§ **WORK TO BE COMPLETED**
Reproduce the entries below exactly, but only from the line containing "others 0. -/" to the line containing "offset on. -/", inclusive.

§ **DATASET ENTRIES**
----------

-- ==== Sys2Proof/Tests/Slice0.lean ====
section
/-! SUPPORT. Tests, each expected value from the spec (the file named in its comment) or by hand from a rule; and, for every obligation with hypotheses, a state and operands that meet them. -/

namespace Sys2Proof.Tests

open Sys2Proof Sys2Proof.Machine Sys2Proof.Claims

-- The kernel's evaluations run one after another, so that their memory stays small.
set_option Elab.async false

/-! ### Small states -/

/-- The block in Idle after reset and Clearing. -/
def idle : State := { State.reset with phase := .idle }

/-- A slot that holds `f k` in coefficient `k`. -/
def poly (f : Nat → Int) : Poly := polyOf fun k => wrap32 (f k)

/-- A slot whose first coefficients are the listed values, the others 0. -/
def short (l : List Int) : Poly := poly fun k => l.getD k 0

/-- Bytes in BMEM from an offset on. -/
def put (s : State) (off : Nat) (l : List Byte) : State := { s with bmem := Memory.writeRange s.bmem off l }

/-- The state a command answers, or `idle`. -/
def after (a : Answer) : State :=
  match a with
  | .next t => t
  | _ => idle

/-- Some coefficients of a slot, as signed integers. -/
def coeffs (s : State) (d : Slot) (ks : List Nat) : List Int := ks.map fun k => (s.coeff d k).toInt

theorem coeff_poly (s : State) (d : Slot) (f : Nat → Int) {k : Nat} (h : k < 1024) :
    (s.setSlot d (poly f)).coeff d k = wrap32 (f k) := by
  rw [coeff_setSlot_self, poly, nth_polyOf _ h]

/-- A slot read as signed integers, without walking a list of 1024 words. -/
theorem s32_poly (s : State) (d : Slot) (f : Nat → Int) :
    (s.setSlot d (poly f)).s32 d = fun k => if k < 1024 then (wrap32 (f k)).toInt else 0 := by
  funext k
  by_cases h : k < 1024
  · rw [if_pos h, State.s32, coeff_poly s d f h]
  · rw [if_neg h, State.s32, State.coeff, nth_of_ge _ (Nat.le_of_not_lt h)]; rfl

/-- Some bytes of BMEM. -/
def bytes (s : State) (off n : Nat) : List Byte := (List.range n).map fun k => s.byteAt (off + k)

/-- The block in Idle with inputs still to come. -/
def waiting (l : List Input) : State := { idle with inputs := l }

/-- The block executing the command word `w` as if it had been issued. -/
def running (w : Command) : State := idle.holdCommand (w.extractLsb' 0 32) (w.extractLsb' 32 32)

/-! ### Decoding: a word of every command, put together by hand from the fields of 30_encoding.md R110 -/

/-- OP 0x00 (R110, R118, R119). -/
theorem test_decode_nop : decode 0x0000000000000000#64 = .instr (.nop) := by decide +kernel

/-- OP 0x01, S0 1, S1 2 (R110, R118, R119). -/
theorem test_decode_redonce : decode 0x0000000000001101#64 = .instr (.redonce 1 2) := by decide +kernel

/-- OP 0x02, S0 3, S1 4 (R110, R118, R119). -/
theorem test_decode_twored : decode 0x0000000000002302#64 = .instr (.twored 3 4) := by decide +kernel

/-- OP 0x03, S0 5, S1 6 (R110, R118, R119). -/
theorem test_decode_corr : decode 0x0000000000003503#64 = .instr (.corr 5 6) := by decide +kernel

/-- OP 0x04, S0 7, S1 1, IMM8 0xA5 (R110, R118, R119). -/
theorem test_decode_smul : decode 0x00000000A5000F04#64 = .instr (.smul 7 1 0xA5) := by decide +kernel

/-- OP 0x08, S0 2, S1 5 (R110, R118, R119). -/
theorem test_decode_nttf : decode 0x0000000000002A08#64 = .instr (.nttf 2 5) := by decide +kernel

/-- OP 0x09, S0 6, S1 3 (R110, R118, R119). -/
theorem test_decode_ntti : decode 0x0000000000001E09#64 = .instr (.ntti 6 3) := by decide +kernel

/-- OP 0x0C, S0 1, S1 2, S2 4 (R110, R118, R119). -/
theorem test_decode_pmul : decode 0x000000000001110C#64 = .instr (.pmul 1 2 4) := by decide +kernel

/-- OP 0x0D, S0 1, S1 2, S2 4, S3 7 (R110, R118, R119). -/
theorem test_decode_pmuladd : decode 0x00000000000F110D#64 = .instr (.pmuladd 1 2 4 7) := by decide +kernel

/-- OP 0x10, S0 5, BOFF0 0x1234 (R110, R118, R119). -/
theorem test_decode_gena : decode 0x0000123400000510#64 = .instr (.gena 5 0x1234) := by decide +kernel

/-- OP 0x11, S0 6, IMM8 0x81, BOFF0 0x0F0E (R110, R118, R119). -/
theorem test_decode_sample : decode 0x00000F0E81000611#64 = .instr (.sample 6 0x0F0E 0x81) := by decide +kernel

/-- OP 0x18, S1 3, BOFF0 0x0102 (R110, R118, R119). -/
theorem test_decode_enc14 : decode 0x0000010200001818#64 = .instr (.enc14 0x0102 3) := by decide +kernel

/-- OP 0x19, S0 4, BOFF0 0x0506 (R110, R118, R119). -/
theorem test_decode_dec14 : decode 0x0000050600000419#64 = .instr (.dec14 4 0x0506) := by decide +kernel

/-- OP 0x1A, S1 5, BOFF0 0x0708 (R110, R118, R119). -/
theorem test_decode_encr : decode 0x000007080000281A#64 = .instr (.encr 0x0708 5) := by decide +kernel

/-- OP 0x1B, S0 6, BOFF0 0x090A (R110, R118, R119). -/
theorem test_decode_decr : decode 0x0000090A0000061B#64 = .instr (.decr 6 0x090A) := by decide +kernel

/-- OP 0x1C, S1 2, BOFF0 0x0100, BOFF1 0x8001 (R110, R118, R119). -/
theorem test_decode_enca : decode 0x800101000000101C#64 = .instr (.enca 0x0100 2 0x8001) := by decide +kernel

/-- OP 0x1D, S0 1, BOFF0 (src) 0x0203, BOFF1 (seeddst) 0x0040 (R110, R118, R119). -/
theorem test_decode_deca : decode 0x004002030000011D#64 = .instr (.deca 1 0x0040 0x0203) := by decide +kernel

/-- OP 0x1E, S1 1, S2 6, BOFF0 0x0304 (R110, R118, R119). -/
theorem test_decode_encb : decode 0x000003040001881E#64 = .instr (.encb 0x0304 1 6) := by decide +kernel

/-- OP 0x1F, S0 1, S1 2, BOFF0 0x0800 (R110, R118, R119). -/
theorem test_decode_decb : decode 0x000008000000111F#64 = .instr (.decb 1 2 0x0800) := by decide +kernel

/-- OP 0x20, S0 5, S1 4, IMM8 3, BOFF0 0x0020 (R110, R118, R119). -/
theorem test_decode_helprec : decode 0x0000002003002520#64 = .instr (.helprec 5 4 0x0020 3) := by decide +kernel

/-- OP 0x21, S1 3, S2 6, BOFF0 0x0100 (R110, R118, R119). -/
theorem test_decode_recKey : decode 0x0000010000019821#64 = .instr (.recKey 0x0100 3 6) := by decide +kernel

/-- OP 0x28, S0 3 (R110, R118, R119). -/
theorem test_decode_zerop : decode 0x0000000000000328#64 = .instr (.zerop 3) := by decide +kernel

/-- OP 0x29, BOFF0 0x0020, BOFF1 0x8010 (R110, R118, R119). -/
theorem test_decode_zerob : decode 0x8010002000000029#64 = .instr (.zerob 0x0020 0x8010) := by decide +kernel

/-- OP 0x3F is unassigned; OP 0x05 is, and OP is checked before RES0 (95_test_vectors.md §2.9). -/
theorem test_decode_unassigned :
    decode 0x000000000000003F#64 = .refused .unassignedOp ∧ decode 0x00000000000000C5#64 = .refused .unassignedOp := by
  decide +kernel

/-- RES0 = 3, and RES1 bit 20 (95_test_vectors.md §2.9). -/
theorem test_decode_reserved :
    decode 0x00000000000000C1#64 = .refused .reservedBits ∧ decode 0x0000000000100001#64 = .refused .reservedBits := by
  decide +kernel

/-- IMM8 = 1 in a REDONCE (95_test_vectors.md §2.9), and BOFF1 = 1 in a NOP. -/
theorem test_decode_unused :
    decode 0x0000000001000101#64 = .refused .unusedField ∧ decode 0x0001000000000000#64 = .refused .unusedField := by
  decide +kernel

/-- A table word read as CMD0 and CMD1 (REC of R124). -/
theorem test_decodeTableWord : decodeTableWord 64 0x0000010000004021 = some (.recKey 0x0100 0 1) := by decide +kernel

/-! ### Well-formedness: an ill-formed command for each check, and the last well-formed one beside it -/

/-- SMUL with k = 0 (R143). -/
theorem test_wellFormed_smul : ¬(Instr.smul 4 0 0).WellFormed ∧ (Instr.smul 4 0 1).WellFormed := by decide +kernel

/-- A byte range that ends at 8193, and at 8192 (95_test_vectors.md §2.5, §2.6). -/
theorem test_wellFormed_range :
    ¬(Instr.gena 0 0x1FE1).WellFormed ∧ (Instr.gena 0 0x1FE0).WellFormed ∧ ¬(Instr.enc14 0x1901 0).WellFormed ∧
      (Instr.enc14 0x1900 0).WellFormed := by decide +kernel

/-- The second byte range of ENCA (95_test_vectors.md §2.6). -/
theorem test_wellFormed_second_range :
    ¬(Instr.enca 0x0000 0 0x1FE1).WellFormed ∧ (Instr.enca 0x1800 0 0x0000).WellFormed := by decide +kernel

/-- DECB into one slot twice (R217; 95_test_vectors.md §2.6). -/
theorem test_wellFormed_decb : ¬(Instr.decb 1 1 0x0000).WellFormed ∧ (Instr.decb 1 2 0x1800).WellFormed := by
  decide +kernel

/-- ZEROB of length 0 at 8192 and at 8193 (95_test_vectors.md §2.8). -/
theorem test_wellFormed_zerob :
    (Instr.zerob 0x2000 0).WellFormed ∧ ¬(Instr.zerob 0x2001 0).WellFormed ∧ ¬(Instr.zerob 0x1FF0 32).WellFormed := by
  decide +kernel

/-! ### Commands -/

/-- NOP ends with Success under opcode 0 and raises DONE (95_test_vectors.md §2.8). -/
theorem test_nop : resultWord (after (exec .nop idle)) = 0 ∧ statusWord (after (exec .nop idle)) = 2 := by decide +kernel

/-- The values of 95_test_vectors.md §2.1. -/
def reduced : State := idle.setSlot 0 (short [12289, 24577, 147468, -1, -24577, 2147483647, -2147483648])

theorem test_redonce :
    coeffs (after (exec (.redonce 1 0) reduced)) 1 (List.range 7) = [0, 12288, 0, 12288, 1, 5475, 6813] := by decide +kernel

theorem test_twored :
    coeffs (after (exec (.twored 1 0) reduced)) 1 (List.range 7) = [0, 12288, 0, 12288, 1, 5475, 6813] := by decide +kernel

/-- In place. -/
theorem test_corr :
    coeffs (after (exec (.corr 0 0) reduced)) 0 (List.range 7) = [0, 12288, 0, 12288, 1, 5475, 6813] := by decide +kernel

/-- 95_test_vectors.md §2.2. -/
theorem test_smul :
    coeffs (after (exec (.smul 1 0 81) (idle.setSlot 0 (short [100, -12])))) 1 [0, 1] = [8100, -972] ∧
      coeffs (after (exec (.smul 1 0 3) (idle.setSlot 0 (short [2147483647])))) 1 [0] = [2147483645] := by decide +kernel

theorem test_smul_zero :
    (after (exec (.smul 4 0 0) (idle.setSlot 4 (short [9])))).resultCode = .invalidParameter ∧
      coeffs (after (exec (.smul 4 0 0) (idle.setSlot 4 (short [9])))) 4 [0] = [9] := by decide +kernel

/-- NTTF of X (95_test_vectors.md §2.3). -/
theorem test_nttf :
    coeffs (after (exec (.nttf 1 0) (idle.setSlot 0 (short [0, 1])))) 1 [0, 1, 7] = [7, 12282, 8566] := by
  rw [exec_nttf, short, s32_poly]; decide +kernel

/-- NTTI of A[0] = 1 (95_test_vectors.md §2.3). -/
theorem test_ntti :
    coeffs (after (exec (.ntti 1 0) (idle.setSlot 0 (short [1])))) 1 [0, 1, 7] = [12277, 5265, 3277] := by
  rw [exec_ntti, short, s32_poly]; decide +kernel

/-- The twiddle constants of 95_test_vectors.md §2.3. -/
theorem test_twiddles :
    (List.range 8).map psiRev = [1, 10810, 7143, 4043, 10984, 722, 5736, 8155] ∧
      (List.range 8).map psiInvRev = [1, 1479, 8246, 5146, 4134, 6553, 11567, 1305] ∧ omegaInv10N = 6830 := by
  decide +kernel

/-- 95_test_vectors.md §2.4. -/
def factors : State :=
  ((idle.setSlot 0 (short [-1, 2147483647, 2147483647, 6000, 0])).setSlot 1
    (short [5, 2147483647, -2147483648, 7000, 9])).setSlot 2 (short [0, 2147483647, 0, 5, -1])

theorem test_pmul :
    coeffs (after (exec (.pmul 3 0 1) factors)) 3 (List.range 5) = [12284, 2754, 4060, 8487, 0] := by decide +kernel

theorem test_pmuladd :
    coeffs (after (exec (.pmuladd 3 0 1 2) factors)) 3 [1, 3, 4] = [8229, 8492, 12288] := by decide +kernel

/-- The alias of 95_test_vectors.md §2.4: 3·3 + 3. -/
theorem test_pmuladd_alias :
    coeffs (after (exec (.pmuladd 0 0 0 0) (idle.setSlot 0 (short [3])))) 0 [0] = [12] := by decide +kernel

/-- A word equal to q zeroes the slot and is a GenericError (95_test_vectors.md §2.5). -/
theorem test_gena_word_q :
    (genaRule 3 (.success, short [12289]) (idle.setSlot 3 (short [7]))).1 = .genericError ∧
      coeffs (genaRule 3 (.success, short [12289]) (idle.setSlot 3 (short [7]))).2 3 [0] = [0] := by decide +kernel

/-- Words below q enter the slot. -/
theorem test_gena_words :
    (genaRule 2 (.success, short [0, 12288]) idle).1 = .success ∧
      coeffs (genaRule 2 (.success, short [0, 12288]) idle).2 2 [0, 1] = [0, 12288] := by decide +kernel

/-- A stream that is 0 but for the listed bytes. -/
def stream (l : List (Nat × Byte)) : Bytes 3072 := tabulate 3072 fun k => (l.lookup k).getD 0

/-- Constructed streams of 95_test_vectors.md §2.5. -/
theorem test_sample :
    coeffs (sampleRule 1 (.success, stream [(0, 0xFF), (2048, 0x0F)]) idle).2 1 [0, 1] = [12, 0] ∧
      coeffs (sampleRule 1 (.success, stream [(1026, 0x01)]) idle).2 1 [1, 513] = [0, 1] ∧
      coeffs (sampleRule 1 (.success, stream [(2051, 0xF0)]) idle).2 1 [1, 513] = [0, -4] := by decide +kernel

/-- The collaborator's failure (95_test_vectors.md §2.11). -/
theorem test_sample_failure :
    (sampleRule 1 (.testError, stream [(0, 0xFF)]) (idle.setSlot 1 (short [5, 5]))).1 = .testError ∧
      coeffs (sampleRule 1 (.testError, stream [(0, 0xFF)]) (idle.setSlot 1 (short [5, 5]))).2 1 [0, 1] = [0, 0] := by
  decide +kernel

/-- 95_test_vectors.md §2.6. -/
theorem test_enc14 :
    bytes (after (exec (.enc14 0x1900 0) (idle.setSlot 0 (short [1, 2, 3, 4, -1])))) 0x1900 9 =
      [0x01, 0x80, 0x00, 0x30, 0x00, 0x10, 0x00, 0xFF, 0x3F] := by
  rw [exec_enc14 _ _ (by decide)]; simp only [bytes, after, byteAt_complete, byteAt_memWrite]; decide +kernel

theorem test_dec14 :
    coeffs (after (exec (.dec14 1 0x0010)
      (put idle 0x10 [0x01, 0x80, 0x00, 0x30, 0x00, 0x10, 0x00, 0xFF, 0xFF, 0xFF, 0xFF, 0xFF, 0xFF, 0xFF]))) 1
        (List.range 9) = [1, 2, 3, 4, 16383, 16383, 16383, 16383, 0] := by decide +kernel

theorem test_encr :
    bytes (after (exec (.encr 0 5) (idle.setSlot 5 (short [1, 2, 3, 0, 3, 3, 3, 3, 5])))) 0 3 = [0x39, 0xFF, 0x01] := by
  decide +kernel

theorem test_decr :
    coeffs (after (exec (.decr 6 0x1F00) (put idle 0x1F00 [0x39]))) 6 (List.range 5) = [1, 2, 3, 0, 0] := by decide +kernel

/-- By hand from R214: the seed's bytes stand 1792 bytes after the packed polynomial's first. -/
theorem test_enca :
    let t := after (exec (.enca 0x0100 0 0) (put (idle.setSlot 0 (short [12294])) 0 [0xAB, 0xCD]))
    bytes t 0x0100 2 = [0x06, 0x30] ∧ bytes t 0x0800 2 = [0xAB, 0xCD] := by
  rw [exec_enca _ _ (by decide) (by decide)]; simp only [bytes, after, byteAt_complete, byteAt_memWrite]; decide +kernel

/-- By hand from R215, the seed destination inside the message. -/
theorem test_deca :
    coeffs (after (exec (.deca 0 0 0) (put (put idle 0 [0x06, 0x30]) 0x700 [0xAB]))) 0 [0] = [12294] ∧
      bytes (after (exec (.deca 0 0 0) (put (put idle 0 [0x06, 0x30]) 0x700 [0xAB]))) 0 2 = [0xAB, 0x00] := by
  decide +kernel

/-- By hand from R216. -/
theorem test_encb :
    let t := after (exec (.encb 0 0 1) ((idle.setSlot 0 (short [12294])).setSlot 1 (short [1, 2, 3])))
    bytes t 0 2 = [0x06, 0x30] ∧ t.byteAt 0x700 = 0x39 := by
  rw [exec_encb _ _ _ (by decide)]
  simp only [bytes, after, byteAt_complete, byteAt_memWrite, messageB]
  refine ⟨by decide +kernel, ?_⟩
  rw [if_pos (by decide), show 0x700 - (0 : Offset).toNat = 1792 + 0 from rfl, nth_append_right _ _ (by decide)]
  decide +kernel

/-- By hand from R217. -/
theorem test_decb :
    coeffs (after (exec (.decb 1 2 0) (put (put idle 0 [0x06, 0x30]) 0x700 [0x39]))) 1 [0, 1] = [12294, 0] ∧
      coeffs (after (exec (.decb 1 2 0) (put (put idle 0 [0x06, 0x30]) 0x700 [0x39]))) 2 [0, 1, 2, 3] = [1, 2, 3, 0] := by
  decide +kernel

----------

§ **RESPONSE AREA**
/-- A slot whose first coefficients are the listed values, the others 0. -/
def short (l : List Int) : Poly := poly fun k => l.getD k 0

/-- Bytes in BMEM from an offset on. -/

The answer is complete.